Derivative of the inverse of a function

[yurkler]

Homework Statement

y=x+(1/x) at y=17/4

Homework Equations

The Attempt at a Solution

y^-1: x=y+(1/y)

differentiate: 1=y'+ln(y)y'
1=y'(1+ln(y))
y'=1/(1+ln(y))

put that over 1: 1+ln(y)

plug in y: 1+ln(17/4)
=approximately 2.447

 

[Mark44]

the function is y=x+(1/x) at y=17/4

attempt:
y^-1: x=y+(1/y)

Here, by switching letters, you have x = f(y). f is the same function as above, except that its argument is now called y.

differentiate: 1=y'+ln(y)y'

You differentiated with respect to x, so what you have above is 1 = f'(y)*dy/dx

1=y'(1+ln(y))
y'=1/(1+ln(y))

Now you have dy/dx = 1/f'(y)

put that over 1: 1+ln(y)

What you're saying and what you're doing are two different things. If you put anything over 1, you get exactly the same thing.

What you did is take the reciprocal.
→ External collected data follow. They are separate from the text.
-- ==== Sys2Proof/Machine/Alu.lean ====
section
/-! DEFINITION. The adders and the multiplier: the primitives `add8`, `sub8`, `mul8` of spec/00_scope.md R7
(spec/10_state.md R23, spec/41_alu.md R112). Every result is kept modulo 256; there is no carry and no overflow flag. -/

namespace Sys2Proof.Machine

/-- `(a + b) mod 256` (00_scope.md R7). -/
def add8 (a b : Byte) : Byte := a + b

/-- `(a - b) mod 256` (00_scope.md R7). -/
def sub8 (a b : Byte) : Byte := a - b

/-- `(a * b) mod 256` (00_scope.md R7). -/
def mul8 (a b : Byte) : Byte := a * b

end Sys2Proof.Machine
end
Why?

plug in y: 1+ln(17/4)
=approximately 2.447

You switched letters, so what was the old y value (17/4) is now an x value. The question is, what is the new y value?

The answer I get is ~.42

 

[cepheid]

The inverse function is NOT given by x = y + 1/y

To see this, just use a test value. e.g., if x = 2, then y(2) will give you some value. If you then plug this value into your "inverse" function (i.e. x(y(2)), you should get back 2. But you don't, because:

y(2) = 2 + 1/2 = 5/2

x(5/2) = 5/2 + 2/5 = 25/10 + 4/10 = 29/10

29/10 is not equal to 2. Since you didn't get back what you started with, your "inverse" function x(y) must be wrong.

To get the actual inverse function, solve the equation to find x in terms of y. In other words, solve the equation for x. Hint: you'll find that the function does not have a unique inverse.

 

[cng99]

The answer I get is ~.42

42!